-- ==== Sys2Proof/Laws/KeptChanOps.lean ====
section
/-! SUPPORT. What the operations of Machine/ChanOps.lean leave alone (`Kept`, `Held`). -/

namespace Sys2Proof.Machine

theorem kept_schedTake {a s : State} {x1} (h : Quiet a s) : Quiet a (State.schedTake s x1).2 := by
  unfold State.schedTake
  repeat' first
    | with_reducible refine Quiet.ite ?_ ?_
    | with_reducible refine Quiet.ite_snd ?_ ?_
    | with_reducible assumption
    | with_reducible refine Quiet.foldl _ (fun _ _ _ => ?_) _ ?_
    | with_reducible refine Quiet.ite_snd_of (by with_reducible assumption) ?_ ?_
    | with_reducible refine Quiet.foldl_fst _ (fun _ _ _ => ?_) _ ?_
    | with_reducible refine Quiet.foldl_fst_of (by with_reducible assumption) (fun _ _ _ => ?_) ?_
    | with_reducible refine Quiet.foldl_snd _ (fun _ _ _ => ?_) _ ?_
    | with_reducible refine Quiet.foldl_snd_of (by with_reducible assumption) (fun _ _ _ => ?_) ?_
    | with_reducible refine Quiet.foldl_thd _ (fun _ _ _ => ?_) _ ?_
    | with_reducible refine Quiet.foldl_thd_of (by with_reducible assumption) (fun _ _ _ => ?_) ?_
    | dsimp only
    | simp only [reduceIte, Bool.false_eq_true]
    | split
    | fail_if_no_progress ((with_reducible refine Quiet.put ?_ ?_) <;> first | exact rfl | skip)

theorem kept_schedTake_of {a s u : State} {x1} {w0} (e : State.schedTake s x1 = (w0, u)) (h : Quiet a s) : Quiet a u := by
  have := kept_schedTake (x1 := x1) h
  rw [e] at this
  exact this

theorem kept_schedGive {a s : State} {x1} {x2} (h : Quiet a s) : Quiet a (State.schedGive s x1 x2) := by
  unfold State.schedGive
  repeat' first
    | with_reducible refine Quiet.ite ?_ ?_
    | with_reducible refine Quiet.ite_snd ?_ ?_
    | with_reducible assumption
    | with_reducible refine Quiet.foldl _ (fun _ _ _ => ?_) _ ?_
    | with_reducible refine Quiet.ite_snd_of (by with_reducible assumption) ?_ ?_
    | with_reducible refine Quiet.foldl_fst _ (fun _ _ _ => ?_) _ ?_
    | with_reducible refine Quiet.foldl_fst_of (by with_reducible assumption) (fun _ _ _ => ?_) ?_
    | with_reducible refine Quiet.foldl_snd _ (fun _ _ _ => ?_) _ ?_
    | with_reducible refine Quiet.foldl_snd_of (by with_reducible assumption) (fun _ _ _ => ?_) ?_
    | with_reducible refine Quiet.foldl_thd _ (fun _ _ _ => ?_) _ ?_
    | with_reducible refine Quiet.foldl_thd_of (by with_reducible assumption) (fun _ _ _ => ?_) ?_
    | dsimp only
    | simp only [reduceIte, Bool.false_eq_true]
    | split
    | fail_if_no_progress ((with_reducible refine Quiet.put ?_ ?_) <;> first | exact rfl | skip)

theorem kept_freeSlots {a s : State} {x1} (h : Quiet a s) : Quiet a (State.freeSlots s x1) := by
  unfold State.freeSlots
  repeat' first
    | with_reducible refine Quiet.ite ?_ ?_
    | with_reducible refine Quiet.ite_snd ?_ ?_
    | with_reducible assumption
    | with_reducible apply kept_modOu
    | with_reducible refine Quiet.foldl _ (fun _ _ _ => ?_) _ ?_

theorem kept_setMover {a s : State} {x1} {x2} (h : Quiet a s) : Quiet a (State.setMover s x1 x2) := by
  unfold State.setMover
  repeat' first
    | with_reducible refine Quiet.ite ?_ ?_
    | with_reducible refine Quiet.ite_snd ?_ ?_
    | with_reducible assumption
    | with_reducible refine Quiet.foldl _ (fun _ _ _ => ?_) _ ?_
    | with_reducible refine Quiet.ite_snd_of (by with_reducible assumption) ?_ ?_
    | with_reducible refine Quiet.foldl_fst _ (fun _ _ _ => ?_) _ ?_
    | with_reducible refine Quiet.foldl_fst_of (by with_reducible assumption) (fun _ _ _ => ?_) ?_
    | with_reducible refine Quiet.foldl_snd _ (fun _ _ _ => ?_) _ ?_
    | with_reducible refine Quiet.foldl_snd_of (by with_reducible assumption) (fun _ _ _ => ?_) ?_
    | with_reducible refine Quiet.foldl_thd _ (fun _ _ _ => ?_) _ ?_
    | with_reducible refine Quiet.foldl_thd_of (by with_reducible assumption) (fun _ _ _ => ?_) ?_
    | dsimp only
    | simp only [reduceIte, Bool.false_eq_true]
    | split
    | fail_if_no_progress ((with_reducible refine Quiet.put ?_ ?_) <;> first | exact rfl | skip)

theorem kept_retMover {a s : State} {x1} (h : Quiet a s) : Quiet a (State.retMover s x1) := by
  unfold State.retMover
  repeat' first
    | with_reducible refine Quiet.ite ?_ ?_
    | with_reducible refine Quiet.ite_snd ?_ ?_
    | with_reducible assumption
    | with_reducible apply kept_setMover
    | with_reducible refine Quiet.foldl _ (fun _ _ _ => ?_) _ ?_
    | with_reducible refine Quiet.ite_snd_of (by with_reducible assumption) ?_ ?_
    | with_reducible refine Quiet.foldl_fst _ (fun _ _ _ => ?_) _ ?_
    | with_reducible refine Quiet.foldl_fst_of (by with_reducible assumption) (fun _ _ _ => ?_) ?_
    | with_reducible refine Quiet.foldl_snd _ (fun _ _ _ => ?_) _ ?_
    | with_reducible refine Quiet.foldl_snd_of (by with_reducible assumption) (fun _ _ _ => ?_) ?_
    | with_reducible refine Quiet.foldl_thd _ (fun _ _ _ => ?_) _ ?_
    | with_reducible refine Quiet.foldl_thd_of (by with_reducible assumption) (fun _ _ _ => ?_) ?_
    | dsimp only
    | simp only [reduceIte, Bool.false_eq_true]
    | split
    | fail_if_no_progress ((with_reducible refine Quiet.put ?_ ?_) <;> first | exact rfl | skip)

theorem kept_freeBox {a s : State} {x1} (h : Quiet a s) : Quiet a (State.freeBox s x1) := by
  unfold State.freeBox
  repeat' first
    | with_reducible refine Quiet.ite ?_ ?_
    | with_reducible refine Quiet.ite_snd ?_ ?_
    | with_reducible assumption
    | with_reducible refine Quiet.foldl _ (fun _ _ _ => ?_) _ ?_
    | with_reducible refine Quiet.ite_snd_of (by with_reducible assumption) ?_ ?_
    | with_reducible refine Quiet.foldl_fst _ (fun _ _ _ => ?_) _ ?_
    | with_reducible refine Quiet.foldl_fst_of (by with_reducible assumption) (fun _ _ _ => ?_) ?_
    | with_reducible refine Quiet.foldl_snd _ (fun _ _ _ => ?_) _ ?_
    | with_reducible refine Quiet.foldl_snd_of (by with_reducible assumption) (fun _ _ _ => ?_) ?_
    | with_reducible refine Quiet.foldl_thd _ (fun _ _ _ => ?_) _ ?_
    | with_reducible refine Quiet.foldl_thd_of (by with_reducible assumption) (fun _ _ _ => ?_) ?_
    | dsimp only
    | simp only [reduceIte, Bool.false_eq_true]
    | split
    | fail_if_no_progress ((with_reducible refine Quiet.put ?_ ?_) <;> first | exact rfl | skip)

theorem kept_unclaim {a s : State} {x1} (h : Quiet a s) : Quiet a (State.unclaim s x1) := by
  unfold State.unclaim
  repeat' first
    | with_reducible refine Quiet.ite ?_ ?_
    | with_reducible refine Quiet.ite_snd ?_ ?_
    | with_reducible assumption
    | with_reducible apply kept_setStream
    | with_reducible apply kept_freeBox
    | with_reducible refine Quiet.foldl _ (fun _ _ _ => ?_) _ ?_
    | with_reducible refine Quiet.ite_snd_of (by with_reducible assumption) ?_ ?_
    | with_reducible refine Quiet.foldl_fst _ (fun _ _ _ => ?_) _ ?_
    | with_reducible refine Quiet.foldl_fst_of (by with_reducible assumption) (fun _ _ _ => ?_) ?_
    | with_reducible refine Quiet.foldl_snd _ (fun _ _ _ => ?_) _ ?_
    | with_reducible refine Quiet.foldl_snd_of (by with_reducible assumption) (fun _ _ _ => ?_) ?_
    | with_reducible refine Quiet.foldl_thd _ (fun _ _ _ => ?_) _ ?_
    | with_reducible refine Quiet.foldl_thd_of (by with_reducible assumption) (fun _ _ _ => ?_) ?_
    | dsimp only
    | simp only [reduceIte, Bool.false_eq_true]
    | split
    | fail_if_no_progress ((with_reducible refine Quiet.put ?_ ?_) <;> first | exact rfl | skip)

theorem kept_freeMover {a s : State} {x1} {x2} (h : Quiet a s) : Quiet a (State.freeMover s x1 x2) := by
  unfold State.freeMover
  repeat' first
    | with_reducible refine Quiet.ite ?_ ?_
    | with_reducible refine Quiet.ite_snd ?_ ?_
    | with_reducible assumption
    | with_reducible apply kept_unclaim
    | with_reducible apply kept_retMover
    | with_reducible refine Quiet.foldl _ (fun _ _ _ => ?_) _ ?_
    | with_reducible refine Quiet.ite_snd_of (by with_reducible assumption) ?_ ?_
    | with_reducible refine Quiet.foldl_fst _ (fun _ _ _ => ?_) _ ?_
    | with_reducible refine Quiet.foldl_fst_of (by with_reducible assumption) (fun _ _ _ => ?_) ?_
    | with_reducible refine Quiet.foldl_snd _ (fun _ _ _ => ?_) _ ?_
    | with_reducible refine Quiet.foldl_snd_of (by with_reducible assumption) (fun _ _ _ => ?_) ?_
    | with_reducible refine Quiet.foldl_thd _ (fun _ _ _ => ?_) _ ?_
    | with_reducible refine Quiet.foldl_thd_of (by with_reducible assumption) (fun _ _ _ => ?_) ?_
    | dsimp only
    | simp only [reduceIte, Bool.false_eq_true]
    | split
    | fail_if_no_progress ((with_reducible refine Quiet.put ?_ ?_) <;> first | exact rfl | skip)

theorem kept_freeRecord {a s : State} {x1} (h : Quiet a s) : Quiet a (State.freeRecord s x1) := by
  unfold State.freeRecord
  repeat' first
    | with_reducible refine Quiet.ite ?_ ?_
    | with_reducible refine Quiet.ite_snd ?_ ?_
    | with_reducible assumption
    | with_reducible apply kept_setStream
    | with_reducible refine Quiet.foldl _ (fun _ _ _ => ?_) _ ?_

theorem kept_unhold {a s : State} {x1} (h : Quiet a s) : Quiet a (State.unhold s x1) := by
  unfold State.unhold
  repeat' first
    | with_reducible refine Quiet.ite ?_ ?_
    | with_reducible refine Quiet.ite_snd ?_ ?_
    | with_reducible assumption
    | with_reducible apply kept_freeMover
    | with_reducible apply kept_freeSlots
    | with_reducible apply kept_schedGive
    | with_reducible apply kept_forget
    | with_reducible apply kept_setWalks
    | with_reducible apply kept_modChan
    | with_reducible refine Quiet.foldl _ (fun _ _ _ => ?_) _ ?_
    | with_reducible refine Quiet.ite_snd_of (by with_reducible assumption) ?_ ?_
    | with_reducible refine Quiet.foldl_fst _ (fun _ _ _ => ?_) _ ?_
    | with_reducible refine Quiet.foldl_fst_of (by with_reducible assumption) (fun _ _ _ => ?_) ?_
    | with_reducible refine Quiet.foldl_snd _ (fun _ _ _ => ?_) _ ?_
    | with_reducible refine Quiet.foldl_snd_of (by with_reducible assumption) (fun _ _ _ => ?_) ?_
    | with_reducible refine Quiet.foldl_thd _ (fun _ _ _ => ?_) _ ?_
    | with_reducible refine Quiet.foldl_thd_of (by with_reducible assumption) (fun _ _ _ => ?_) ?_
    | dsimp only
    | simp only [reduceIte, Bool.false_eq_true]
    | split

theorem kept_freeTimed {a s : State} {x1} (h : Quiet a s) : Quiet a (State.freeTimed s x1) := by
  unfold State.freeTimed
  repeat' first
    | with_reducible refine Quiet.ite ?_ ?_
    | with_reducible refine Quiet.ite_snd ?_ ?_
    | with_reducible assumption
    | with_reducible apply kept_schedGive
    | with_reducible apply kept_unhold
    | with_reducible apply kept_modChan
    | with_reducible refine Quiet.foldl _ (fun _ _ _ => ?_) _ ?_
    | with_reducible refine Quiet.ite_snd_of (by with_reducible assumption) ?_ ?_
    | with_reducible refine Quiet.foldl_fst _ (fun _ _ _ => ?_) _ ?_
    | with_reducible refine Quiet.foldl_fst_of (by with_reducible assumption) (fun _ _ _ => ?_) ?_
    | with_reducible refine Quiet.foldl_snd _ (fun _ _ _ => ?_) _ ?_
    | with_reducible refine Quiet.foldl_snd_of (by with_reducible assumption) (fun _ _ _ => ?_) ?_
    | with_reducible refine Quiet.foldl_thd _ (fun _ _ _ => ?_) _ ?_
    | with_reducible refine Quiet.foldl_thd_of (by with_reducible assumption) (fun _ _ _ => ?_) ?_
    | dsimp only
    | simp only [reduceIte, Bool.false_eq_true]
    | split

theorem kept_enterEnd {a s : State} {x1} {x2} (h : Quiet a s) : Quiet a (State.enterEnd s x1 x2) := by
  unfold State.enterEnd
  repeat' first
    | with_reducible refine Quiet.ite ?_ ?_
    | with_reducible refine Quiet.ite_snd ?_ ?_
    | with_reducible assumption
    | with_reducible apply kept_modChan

---

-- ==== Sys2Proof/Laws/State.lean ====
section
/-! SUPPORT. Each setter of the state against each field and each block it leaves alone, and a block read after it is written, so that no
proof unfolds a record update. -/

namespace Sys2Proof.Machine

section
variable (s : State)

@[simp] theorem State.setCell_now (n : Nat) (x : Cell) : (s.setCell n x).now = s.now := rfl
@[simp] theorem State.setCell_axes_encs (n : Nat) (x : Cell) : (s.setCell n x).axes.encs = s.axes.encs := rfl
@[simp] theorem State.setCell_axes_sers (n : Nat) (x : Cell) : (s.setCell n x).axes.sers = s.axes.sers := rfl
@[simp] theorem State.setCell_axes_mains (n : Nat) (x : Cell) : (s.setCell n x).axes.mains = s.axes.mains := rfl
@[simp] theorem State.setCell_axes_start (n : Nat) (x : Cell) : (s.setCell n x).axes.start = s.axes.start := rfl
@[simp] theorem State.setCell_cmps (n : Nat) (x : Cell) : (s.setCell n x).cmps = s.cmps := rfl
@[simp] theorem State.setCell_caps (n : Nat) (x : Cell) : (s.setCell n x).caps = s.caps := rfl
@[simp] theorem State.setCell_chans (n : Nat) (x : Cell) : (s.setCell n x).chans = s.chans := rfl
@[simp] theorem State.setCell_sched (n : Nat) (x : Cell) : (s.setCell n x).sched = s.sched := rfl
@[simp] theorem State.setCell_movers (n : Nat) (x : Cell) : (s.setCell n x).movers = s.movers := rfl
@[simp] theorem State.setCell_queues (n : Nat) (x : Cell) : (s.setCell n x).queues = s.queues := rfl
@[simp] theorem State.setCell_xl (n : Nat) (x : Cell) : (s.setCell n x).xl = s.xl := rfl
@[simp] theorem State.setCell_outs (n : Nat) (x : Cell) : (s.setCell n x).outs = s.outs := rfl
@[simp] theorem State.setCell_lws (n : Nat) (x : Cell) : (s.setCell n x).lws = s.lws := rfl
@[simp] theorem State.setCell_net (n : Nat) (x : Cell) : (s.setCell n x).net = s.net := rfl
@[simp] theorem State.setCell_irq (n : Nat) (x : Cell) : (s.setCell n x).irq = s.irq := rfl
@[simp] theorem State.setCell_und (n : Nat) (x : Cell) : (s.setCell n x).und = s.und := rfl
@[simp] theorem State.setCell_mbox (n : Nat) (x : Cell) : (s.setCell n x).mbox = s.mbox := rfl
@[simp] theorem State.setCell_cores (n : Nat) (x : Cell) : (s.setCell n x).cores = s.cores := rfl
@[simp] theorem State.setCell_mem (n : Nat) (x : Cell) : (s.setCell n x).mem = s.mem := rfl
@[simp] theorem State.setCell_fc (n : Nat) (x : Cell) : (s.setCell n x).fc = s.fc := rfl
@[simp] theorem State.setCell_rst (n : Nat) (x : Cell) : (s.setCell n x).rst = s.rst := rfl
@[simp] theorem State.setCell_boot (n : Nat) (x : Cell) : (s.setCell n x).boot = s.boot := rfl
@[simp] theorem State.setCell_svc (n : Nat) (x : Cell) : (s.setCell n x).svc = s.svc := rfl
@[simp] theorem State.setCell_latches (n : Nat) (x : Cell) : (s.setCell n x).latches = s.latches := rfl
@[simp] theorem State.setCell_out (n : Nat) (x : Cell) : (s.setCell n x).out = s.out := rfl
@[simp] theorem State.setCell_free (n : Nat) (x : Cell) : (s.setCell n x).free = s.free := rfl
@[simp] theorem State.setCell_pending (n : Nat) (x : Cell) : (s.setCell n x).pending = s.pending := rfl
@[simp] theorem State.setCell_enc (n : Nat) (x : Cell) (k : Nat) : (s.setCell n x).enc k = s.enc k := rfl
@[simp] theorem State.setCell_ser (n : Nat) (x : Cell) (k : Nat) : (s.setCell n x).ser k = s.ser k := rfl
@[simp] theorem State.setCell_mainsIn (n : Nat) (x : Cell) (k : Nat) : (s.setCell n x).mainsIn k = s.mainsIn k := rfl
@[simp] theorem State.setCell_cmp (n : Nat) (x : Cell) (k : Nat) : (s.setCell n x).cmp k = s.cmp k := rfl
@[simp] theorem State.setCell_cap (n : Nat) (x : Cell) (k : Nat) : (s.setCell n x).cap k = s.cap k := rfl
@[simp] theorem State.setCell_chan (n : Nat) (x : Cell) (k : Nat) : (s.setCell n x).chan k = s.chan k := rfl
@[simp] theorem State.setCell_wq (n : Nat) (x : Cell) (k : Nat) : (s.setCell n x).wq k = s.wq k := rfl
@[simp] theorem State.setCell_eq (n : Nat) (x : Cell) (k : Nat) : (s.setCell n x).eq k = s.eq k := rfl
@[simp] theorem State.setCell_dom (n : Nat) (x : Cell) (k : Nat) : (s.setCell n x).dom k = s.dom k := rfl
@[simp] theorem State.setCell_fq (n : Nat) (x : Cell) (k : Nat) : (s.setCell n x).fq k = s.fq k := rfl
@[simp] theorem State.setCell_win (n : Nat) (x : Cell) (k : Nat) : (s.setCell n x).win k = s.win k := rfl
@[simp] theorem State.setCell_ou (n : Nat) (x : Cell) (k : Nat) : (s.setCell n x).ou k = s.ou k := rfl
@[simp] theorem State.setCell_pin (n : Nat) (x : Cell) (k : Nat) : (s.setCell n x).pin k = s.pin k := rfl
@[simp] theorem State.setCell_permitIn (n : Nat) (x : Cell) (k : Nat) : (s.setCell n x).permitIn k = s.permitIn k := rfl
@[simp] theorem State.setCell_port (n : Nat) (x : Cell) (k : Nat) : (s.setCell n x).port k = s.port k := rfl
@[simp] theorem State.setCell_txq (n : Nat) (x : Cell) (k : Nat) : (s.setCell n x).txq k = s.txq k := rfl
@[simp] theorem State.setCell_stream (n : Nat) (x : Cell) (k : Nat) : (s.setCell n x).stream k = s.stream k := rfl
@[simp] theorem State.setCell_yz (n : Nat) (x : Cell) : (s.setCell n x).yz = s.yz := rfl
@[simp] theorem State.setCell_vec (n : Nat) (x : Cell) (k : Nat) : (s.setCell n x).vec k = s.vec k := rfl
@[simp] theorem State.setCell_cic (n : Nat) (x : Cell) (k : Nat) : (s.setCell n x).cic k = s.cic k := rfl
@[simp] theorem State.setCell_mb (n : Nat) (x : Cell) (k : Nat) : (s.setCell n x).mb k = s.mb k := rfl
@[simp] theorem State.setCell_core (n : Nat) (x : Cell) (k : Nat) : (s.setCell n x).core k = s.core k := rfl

---

• What you should do: What you give back should be only the lines of the records above, starting at the line with "s.axes.mains := rfl" and ending at the line with "s.xl := rfl", restated word for word.

• Answer space:
@[simp] theorem State.setCell_axes_mains (n : Nat) (x : Cell) : (s.setCell n x).axes.mains = s.axes.mains := rfl
@[simp] theorem State.setCell_axes_start (n : Nat) (x : Cell) : (s.setCell n x).axes.start = s.axes.start := rfl
@[simp] theorem State.setCell_cmps (n : Nat) (x : Cell) : (s.setCell n x).cmps = s.cmps := rfl
@[simp] theorem State.setCell_caps (n : Nat) (x : Cell) : (s.setCell n x).caps = s.caps := rfl
@[simp] theorem State.setCell_chans (n : Nat) (x : Cell) : (s.setCell n x).chans = s.chans := rfl
@[simp] theorem State.setCell_sched (n : Nat) (x : Cell) : (s.setCell n x).sched = s.sched := rfl
@[simp] theorem State.setCell_movers (n : Nat) (x : Cell) : (s.setCell n x).movers = s.movers := rfl
@[simp] theorem State.setCell_queues (n : Nat) (x : Cell) : (s.setCell n x).queues = s.queues := rfl
@[simp] theorem State.setCell_xl (n : Nat) (x : Cell) : (s.setCell n x).xl = s.xl := rfl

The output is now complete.